Created a SQL Database that contains the data. In the first notebook (Fetching_the_data) and follow the steps on how to fetch the data and save it in a csv file.

Task

  1. Create a new repo using this template.

  2. Through EDA/statistical analysis above please come up with AT LEAST 3 insights regarding the overall data. One should be geographical.

  3. In addition also come up with AT LEAST 3 recommendations for the client.

Visualization

Create the visualizations with the libraries:

  • matplotlib
  • seaborn
  • plotly and more

My Client

Erin Robinson is a Buyer who likes to invest in poor neighbourhoods, buying & selling, costs back + little profit, socially responsible.

She wants to buy old houses in the poor neighbourhood (cheap old houses) and wants to renovate them and cut extra costs (costs for only necessary changes) plus she wants to make a little profit after resale, also she wants to be socially responsible. This means her customers would be the one who looks for a lower price from the same neighbourhood.

  1. Recommendation and Investment Strategy:
  • Based on the analysis, provide specific recommendations to the client, Erin Robinson, regarding which neighborhoods or types of properties to target for investment.
  • Develop an investment strategy that aligns with Erin's goals of socially responsible investing in poor neighbourhoods with the aim of making a small profit.
  1. Visualization and Presentation:
    • Create compelling visualizations to support the findings and recommendations. Visual aids can be very effective in conveying information to non-technical clients.
    • Prepare a presentation summarizing the key findings and recommendations. Use clear and concise language to explain the insights and the reasoning behind the recommendations.
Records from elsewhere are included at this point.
-- ==== Sys2Proof/Tests/Slice0.lean ====
section
/-!
SUPPORT. Tests of the model against the worked values of spec/95_test_vectors (each names its vector), the smoke test of
well-formedness, and a witness for the hypotheses of each statement of Certificates/Slice0/Obligations.lean.
-/
namespace Sys2Proof.Tests

open Sys2Proof.Machine Sys2Proof.Claims

/-! ## The frames, parameters and states of the vectors -/

/-- The parameters of 95's conventions: SAMPLE_BITS = 8, MAX_NY = MAX_NX = 8, EXACT. -/
def vectorParams : Params :=
  { sampleBits := 8, maxNy := 8, maxNx := 8, subGMode := .exact, cornerGAtR := .vertical, cornerGAtB := .vertical,
    dupTarget := .bAtR, dupPair := .nwSw, hostByteOrder := .little, regBase := 0x1000 }

/-- Frame E of 95 section 1. -/
def frameE : Frame := { ny := 4, nx := 4, samples := List.range 16 }

/-- Frame A of 95 section 4. -/
def frameA : Frame :=
  { ny := 4, nx := 4, samples := [12, 200, 7, 90, 33, 5, 250, 61, 140, 18, 77, 3, 9, 222, 41, 128] }

/-- The 2 × 2 frame of V-SUB-3. -/
def frameTwo : Frame := { ny := 2, nx := 2, samples := [10, 20, 30, 40] }

/-- A state with a frame loaded (the registers as LOAD_FRAME sets them). -/
def loaded (f : Frame) : State := State.reset.installFrame f

/-- The image of a decoder's result. -/
def imageOf : Option (Except CommandError Image) → Option Image
  | some (.ok img) => some img
  | _ => none

/-- The image OUT holds after a step. -/
def outOf : Host.Outcome State Fault Refusal → Option Image
  | .next t => t.mem.image
  | _ => none

def statusOf : Host.Outcome State Fault Refusal → Option Word
  | .next t => some t.status
  | _ => none

def faultsOf : Host.Outcome State Fault Refusal → Option (List HostFault)
  | .next t => some t.faults
  | _ => none

/-- The elements (r, c, 0..2) of an image. -/
def pixel (img : Option Image) (r c : Nat) : List (Option Element) :=
  [img.bind (·.element r c 0), img.bind (·.element r c 1), img.bind (·.element r c 2)]

/-- Three binary64 elements by their bits. -/
def bits3 (a b c : Binary64) : List (Option Element) := [some (.f64 a), some (.f64 b), some (.f64 c)]

/-! ## Well-formedness -/

theorem test_commands_wellFormed :
    [Instr.decodeSubsampled, .decodeFull, .decodeFullDup].all Instr.wellFormed = true := by decide

theorem test_illFormed_actions_refused :
    [HostAction.loadFrame 10 4 (List.replicate 40 0), .loadFrame 4 10 (List.replicate 40 0), .loadFrame 2 2 [1, 2, 3],
      .loadFrame 2 2 [1, 2, 3, 256], .write 1 0, .read 4, .readOut 0 0 3, .busWrite 0x1000 [0, 0],
      .busWrite 0x1004 [0, 0, 0, 0], .busRead 0x1002 4, .busRead 0x0FFC 4, .busRead 0x1010 4].all
      (fun a => !(a.wellFormed vectorParams)) = true := by decide

theorem test_illFormed_event_refused : Event.wellFormed vectorParams (.host (.read 4)) = false := by decide

theorem test_wellFormed_actions :
    [HostAction.loadFrame 2 2 [1, 2, 3, 255], .write 0 7, .read 3, .readOut 9 9 2, .busWrite 0x1000 [2, 0, 0, 0],
      .busRead 0x100C 4].all (·.wellFormed vectorParams) = true := by decide

/-! ## Decoding (V-ENC; the words are RSVD ++ DUP ++ OP of R71) -/

theorem test_decode_subsampled : decode (0b00000000000000000000000000000#29 ++ 0b0#1 ++ 0b01#2) = .ok .decodeSubsampled := by
  rfl

theorem test_decode_full : decode (0b00000000000000000000000000000#29 ++ 0b0#1 ++ 0b10#2) = .ok .decodeFull := by rfl

theorem test_decode_fullDup : decode (0b00000000000000000000000000000#29 ++ 0b1#1 ++ 0b10#2) = .ok .decodeFullDup := by rfl

theorem test_decode_reserved :
    [0x0, 0x3, 0x5, 0x7, 0x4, 0xA, 0x80000002, 0xFFFFFFFF].all (fun w : Word => (decode w).toOption.isNone) = true := by
  decide

theorem test_table_words :
    [1, 2, 6, 3].map (decodeTableWord 32) =
      [some .decodeSubsampled, some .decodeFull, some .decodeFullDup, none] := by decide

/-! ## The CFA grid and the shape checks (95 sections 2 and 3) -/

theorem test_roles : [role 3 2, role 6 7, role 101 100, role 1 1] = [.b, .r, .b, .g2] := by decide

theorem test_classes :
    [classOf 4 4 0 0, classOf 4 4 0 2, classOf 4 4 1 2, classOf 4 4 3 3] = [.corner, .border, .interior, .corner] := by
  decide

theorem test_shape_checks :
    [(4, 4), (2, 2), (3, 4), (4, 5), (0, 4), (6, 8)].map (fun s => ((checkGridSub s.1 s.2).isNone, (checkGridFull s.1 s.2).isNone)) =
      [(true, true), (true, false), (false, false), (false, false), (true, false), (true, true)] := by decide

/-! ## The arithmetic of the mean (V-FULL-6) -/

theorem test_mean_thirds :
    [mean 1 3, mean 7 3, mean 13 3, mean 427 3, mean 9 3] =
      [0x3FD5555555555555, 0x4002AAAAAAAAAAAB, 0x4011555555555555, 0x4061CAAAAAAAAAAB, 0x4008000000000000] := by
  decide +kernel

theorem test_mean_largest :
    [mean 12884901883 3, mean 12884901884 3, mean 12884901885 3, mean 311 4, mean 0 3] =
      [0x41EFFFFFFFCAAAAB, 0x41EFFFFFFFD55555, 0x41EFFFFFFFE00000, 0x4053700000000000, 0x0000000000000000] := by
  decide +kernel

/-! ## DECODE_SUBSAMPLED (V-SUB-1, V-SUB-2, V-SUB-5) -/

theorem test_sub_frameE :
    pixel (outOf (exec .decodeSubsampled (loaded frameE))) 1 0 =
      bits3 0x4022000000000000 0x4025000000000000 0x4028000000000000 := by decide +kernel

theorem test_sub_truncate :
    pixel (imageOf (execSub { vectorParams with subGMode := .truncate } frameA)) 1 1 =
      [some (.nat 3), some (.nat 102), some (.nat 41)] := by decide +kernel

/-! ## DECODE_FULL (V-FULL-2, frame A) -/

theorem test_full_interior_and_border :
    (pixel (outOf (exec .decodeFull (loaded frameA))) 2 2, pixel (outOf (exec .decodeFull (loaded frameA))) 1 0) =
      (bits3 0x4025000000000000 0x4053400000000000 0x4062300000000000,
        bits3 0x405B400000000000 0x404A2AAAAAAAAAAB 0x4040800000000000) := by decide +kernel

theorem test_full_corner_choice :
    ((imageOf (execFull vectorParams false frameA)).bind (·.element 0 3 1),
      (imageOf (execFull { vectorParams with cornerGAtR := .horizontal } false frameA)).bind (·.element 0 3 1)) =
      (some (.f64 0x404E800000000000), some (.f64 0x401C000000000000)) := by decide +kernel

/-! ## DECODE_FULL_DUP (V-DUP-1, V-DUP-3) -/

theorem test_dup_frameE :
    ((imageOf (execFull vectorParams true frameE)).bind (·.element 2 1 2),
      (imageOf (execFull vectorParams false frameE)).bind (·.element 2 1 2)) =
      (some (.f64 0x4020000000000000), some (.f64 0x4022000000000000)) := by decide +kernel

theorem test_dup_frameA :
    (imageOf (execFull { vectorParams with dupPair := .nwSe } true frameA)).bind (·.element 2 1 2) =
      some (.f64 0x4042800000000000) := by decide +kernel

/-! ## Host faults and errors (V-FAULT, section 3) -/

theorem test_load_faults :
    [loadFrame vectorParams 10 4 (List.replicate 40 0) State.reset, loadFrame vectorParams 2 2 [1, 2, 3] State.reset].map
      (·.faults) = [[.frameTooLarge 10 4], [.frameShape 2 2 3]] := by decide

/-- Whatever the free value picks, the one offending index is recorded. -/
theorem test_load_sample_range :
    (loadFrame vectorParams 2 2 [1, 2, 3, 256] State.reset).faults = [.sampleOutOfRange 3] := by
  have h : badSamples vectorParams [1, 2, 3, 256] = [3] := by decide
  have hb : State.reset.busy = false := by decide
  have hs : ¬ (vectorParams.maxNy < 2 ∨ vectorParams.maxNx < 2) := by decide
  simp only [loadFrame, hb, hs, h, pickedBadSample, List.length_singleton, Nat.mod_one]
  rfl

theorem test_reset_faults :
    (writeCmd 1 State.reset).faults = [.noFrame 1] ∧
      faultsOf (readOut 0 0 0 State.reset) = some [.outNotReady 0 0 0] ∧
      (busWrite vectorParams 0x1000 [0, 0] State.reset).faults = [.badRegisterAccess 0x1000] := by
  refine ⟨by decide, by decide, by decide⟩

theorem test_full_rejects_two_by_two :
    statusOf (exec .decodeFull (loaded frameTwo)) = some 0x13 ∧
      statusOf (exec .decodeSubsampled (loaded frameTwo)) = some 0x02 := by
  refine ⟨by decide +kernel, by decide +kernel⟩

/-- A command word placed at reset is run by the first step (all three commands complete). -/
theorem test_first_step :
    [1, 2, 6].map (fun w => statusOf (step (State.reset.withFetchWord 32 w))) = [some 2, some 2, some 2] := by
  decide +kernel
By conducting these analyses and presenting the findings in a clear and actionable way, one can provide valuable insights and recommendations to Erin Robinson, helping her make informed decisions about her real estate investments in King County.

Requirements

  • pyenv
  • python==3.11.3

Setup

One of the first steps when starting any data science project is to create a virtual environment. For this project you have to create this environment from scratch yourself. However, you should be already familiar with the commands you will need to do so. The general workflow consists of...
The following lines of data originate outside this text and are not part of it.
-- ==== Sys2Proof/Machine/State.lean ====
section
/-! DEFINITION. The state of one Molset VM-9620 as plain data, the reasons a step can stop, and the state after a cold
power-on. Every dictionary object is a register of `regs` or `blobs` (R19); every counter has its three views (R50);
the engines' own state follows by chapter. A field's docstring names the rule that gives it. -/

namespace Sys2Proof.Machine

/-- Why the machine stops with a fault. The spec describes no stop of the Molset: a fault is a report to the fault
decision protocol (R378), a status or a power state (R515). No meaning raises a fault; the one reason is kept so that the
type is inhabited. Safe: nothing answers with it. -/
inductive Fault where
  /-- Raised by no meaning. Safe. -/
  | none
  deriving DecidableEq, Repr

/-- Why a command has no meaning here. -/
inductive Refusal where
  /-- Raised by an arm of Machine/Dispatch.lean whose command has no meaning yet, by its mnemonic. Safe: the model stops
  where the hardware goes on. -/
  | notModelled (mnemonic : String)
  deriving DecidableEq, Repr

/-! ### Spindles (R51 to R82) -/

/-- The owner of a structure: tenant, work kind (0 search, 1 dense, 2 gather, 3 rebuild) and role (R70). -/
structure Owner where
  tenant : Nat
  kind : Nat
  role : Nat
  deriving DecidableEq, Repr

/-- A queue item (R60): skein, shingle or tile number, mask or job slot, stolen, check. The rest is what the number refers
to: work kind, tenant, the role under which it was dealt (R74), index, shard, thatch version, selection pass, the die whose ply takes its segments (R65,
R69), and the errors it has met (R59, R108). -/
structure Item where
  skein : Nat
  shingle : Nat
  mask : Nat
  stolen : Bool
  check : Bool
  kind : Nat
  tenant : Nat
  role : Nat
  index : Nat
  shard : Nat
  version : Nat
  pass : Nat
  die : Nat
  errors : Nat
  deriving DecidableEq, Repr

/-- A hardware context (R54): 0 idle, 1 ready, 2 running, 3 waiting; its item, the stamp since when it is ready, its
shingle slot, whether it is blocked on the streamer (R55), the owner of its registers (R71), and whether the board data that its
item loads is here (R55). -/
structure Ctx where
  st : Nat := 0
  item : Option Item := none
  since : Nat := 0
  slot : Nat := 4
  blocked : Bool := false
  owner : Option Owner := none
  loaded : Bool := false
  deriving DecidableEq, Repr

/-- The distance tables of a query (R123 to R126): entries by sub-quantizer, the scale, the offset, and the query's sign code. -/
structure Table where
  entries : List (List Int)
  sigma : F32
  offset : F32
  sign : List Byte
  digest : BitVec 32
  deriving DecidableEq, Repr

/-- A table slot (R57): the resident query with its shard, whether only stolen, checked or redealt items use it, its tables, the descriptor that
the staging region holds for it (R126), and the slot's owner where it is not the bobbin's (R71). -/
structure TSlot where
  q : Option (QName × Nat) := none
  temp : Bool := false
  table : Option Table := none
  desc : List Byte := []
  owner : Option Owner := none
  deriving DecidableEq, Repr

/-- A shingle slot (R57, R121, R151): the item it serves, the delivered shingle, deliveries that failed the check, the
tombstone word and the filter word per table slot, and the owner. -/
structure ShSlot where
  item : Option Item := none
  sh : Option Shingle := none
  fails : Nat := 0
  tomb : Option (List Bool) := none
  words : List (Nat × List Bool) := []
  owner : Option Owner := none
  deriving DecidableEq, Repr

/-- A hank set (R57, R174): the query and shard it is bound to, the pass, the keep count, the floor, the kept entries and
the counts. -/
structure HSet where
  q : Option (QName × Nat) := none
  pass : Nat := 0
  keep : Nat := 0
  floor : Option (F32 × Nat) := none
  entries : List HEntry := []
  boundary : Nat := 0
  nan : Nat := 0
  offered : Nat := 0
  items : Nat := 0
  low : Nat := 0xFFFFFFFF
  high : Nat := 0
  integrity : Bool := false
  die : Nat := 0
  deriving DecidableEq, Repr

/-- What a dense item keeps in the regions of the bobbin (R239): in the table region the converted input by vector, in the shingle region the weight blocks
or an element item's inputs, in the hank region the F32 accumulators or the output before it is written, in the filter region bias, γ and β slices and channel
exponents, in the staging region weight scale records and digests. Gather work (R260) has its pooling or merge accumulators in `acc`, the lines of rows in
`rows`, their scale records and exponents in `scales` and `exps`, and its index entries in `index`. `pairs` holds what each threshold compaction wrote there, index
and value, with the total that passed (R192). -/
structure DenseBob where
  input : List (Nat × RowImg) := []
  weights : List Block := []
  elems : List (List F32) := []
  acc : List (List F32) := []
  params : List F32 := []
  exps : List Int := []
  scales : List Nat := []
  digest : Option W64 := none
  rows : List RowImg := []
  index : List Nat := []
  pairs : List (List (Nat × BitVec 32) × Nat) := []
  deriving DecidableEq, Repr

/-- A spindle (R51). Sub-structures are listed sparsely: an unlisted slot is empty. `bobOwner` holds every structure of the bobbin that has no owner of its
own since the last whole zeroing (R71); `lut`: the two register-table sets of the lookup-accumulate unit, with the table slot each was loaded from (R125);
`dense`: the regions in dense work (R239); `macOwner` holds the accumulators and the channel-scale registers `chanExps` (R71, R93); `roleZero`: work of an
old role is carried (R74). -/
structure Spindle where
  queue : List Item := []
  ctxs : List Ctx := [{}, {}, {}, {}, {}, {}, {}, {}]
  tslots : List (Nat × TSlot) := []
  shslots : List (Nat × ShSlot) := []
  hsets : List (Nat × HSet) := []
  bobOwner : Option Owner := none
  filterOwner : Option Owner := none
  stagingOwner : Option Owner := none
  macOwner : Option Owner := none
  zeroing : Bool := false
  roleZero : Bool := false
  noTake : Bool := false
  steal : Option Nat := none
  chanExps : List Int := List.replicate 256 0
  lut : List (Nat × List (List Int)) := []
  dense : DenseBob := {}
  deriving DecidableEq, Repr

/-- A table copy between bobbins (R58): 0 steal (R67), 1 checker or third spindle (R76, R78), 2 placement (R122), 3 redeal (R69). -/
structure TCopy where
  id : Nat
  kind : Nat
  src : Nat
  dst : Nat
  slots : List (Nat × Nat)
  bytes : Nat
  deriving DecidableEq, Repr

/-- The check of a sampled item (R75 to R79). Digests are by spindle; `out` is 0 open, 1 agreed, 2 decided by the third,
3 all differ or no third; `cands` the candidates that the checker offered; of a dense item, `outs` its outputs (buffer, vector, first row, values), `conv`
its converted vector, and `sums1` and `sums2` what the first spindle and the checker counted for the job (saturations, NaN results, escapes, overflows; R78,
R245). -/
structure Check where
  id : Nat
  item : Item
  first : Nat
  checker : Nat
  d1 : Option W64
  d2 : Option W64
  third : Option Nat
  d3 : Option W64 := none
  out : Nat
  queries : List (QName × Nat)
  cands : List ((QName × Nat) × List HEntry) := []
  outs : List (Nat × Nat × Nat × List F32) := []
  conv : Option (Nat × RowImg) := none
  sums1 : List Nat := []
  sums2 : List Nat := []
  deriving DecidableEq, Repr

/-- A page zeroing that an allocation waits for (R72): the owner (1024 is the system), the tier, the pages left, and the ring entry that waits, with its
kind and admission tick (sequence 0: none); `region`: the first page of its region, or of a model entry the slot of the model. -/
structure PageZero where
  id : Nat
  tenant : Nat
  board : Bool
  pages : List Nat
  region : Nat
  seq : Nat
  tag : Nat
  tick : Nat
  kind : Nat := 0x0D
  deriving DecidableEq, Repr

/-- A scale and data mismatch being refetched (R107, R108): the block, counted from the item's first one. `applied`: the blocks that were paired and are
applied already. -/
structure Mismatch where
  sp : Nat
  ctx : Nat
  block : Nat
  expected : Nat
  fmt : Nat
  refetches : Nat
  applied : List Block := []
  deriving DecidableEq, Repr

/-- The controllers' own records: copies, items that wait to be dealt with their queries and the powered ns since when (R69, R420), checks, page zeroings,
mismatches, the dense and gather sets of the frame (R246, R260), the spindles lent to each build (R217), and the owner of the ply buffers of each die, of the
module and of the fabric merge: 0, 1, 2, 3 (R179). -/
structure CtlS where
  next : Nat := 0
  stamp : Nat := 0
  copies : List TCopy := []
  redeal : List (Item × List (QName × Nat) × Nat) := []
  checks : List Check := []
  zeroings : List PageZero := []
  mismatches : List Mismatch := []
  denseSet : List Nat := []
  gatherSet : List Nat := []
  lent : List (Nat × Nat × Nat) := []
  lendWait : List (Nat × Nat) := []
  plyOwners : List (Nat × Owner) := []
  deriving DecidableEq, Repr

/-! ### The ridge tick (R21 to R50) -/

/-- A pending period change (R37, R38). -/
structure PeriodChange where
  period : Nat
  switch : Nat
  origin : Bool
  peers : List Nat
  acks : List Nat
  deriving DecidableEq, Repr

/-- What the last marker of a peer said (R343), times in 1/16 ns: the measured link delay, alignment state, hops and phase error; `age`: ticks since
it came. -/
structure PeerMark where
  node : Nat
  age : Nat
  t1 : Int
  t4 : Int
  delay : Int
  align : Nat
  hops : Nat
  phase : Int
  deriving DecidableEq, Repr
  • setting the python version locally to 3.11.3
  • creating a virtual environment using the venv module
  • activating your newly created environment
  • upgrading pip (This step is not absolutely necessary, but will save you trouble when installing some packages.)
  • installing the required packages via pip

At the end, you want to make sure that people who are interested in your project can create an identical environment on their own computer in order to be able to run your code without running into errors. Therefore you can create a requirements file and add it to your repository. You can create such a file by running the following command:

pip freeze > requirements.txt

Note: In rare case such a requirements file created with pip freeze might not ensure that another (especially M1 chip) user can install and execute it properly. This can happen if libraries need to be compiled (e.g. SciPy). Then it also depends on environment variables and the actual system libraries.

Unit testing (Optional)

If you write python scripts for your data processing methods, you can also write unit tests. In order to run the tests execute in terminal:

pytest

This command will execute all the functions in your project that start with the word test.

Environment

This repo contains a requirements.txt file with a list of all the packages and dependencies you will need. Before you install the virtual environment, make sure to install postgresql if you haven't done it before.

brew update
brew install postgresql

In order to install the environment you can use the following commands:

pyenv local 3.11.3
python -m venv .venv
source .venv/bin/activate
pip install --upgrade pip
pip install -r requirements.txt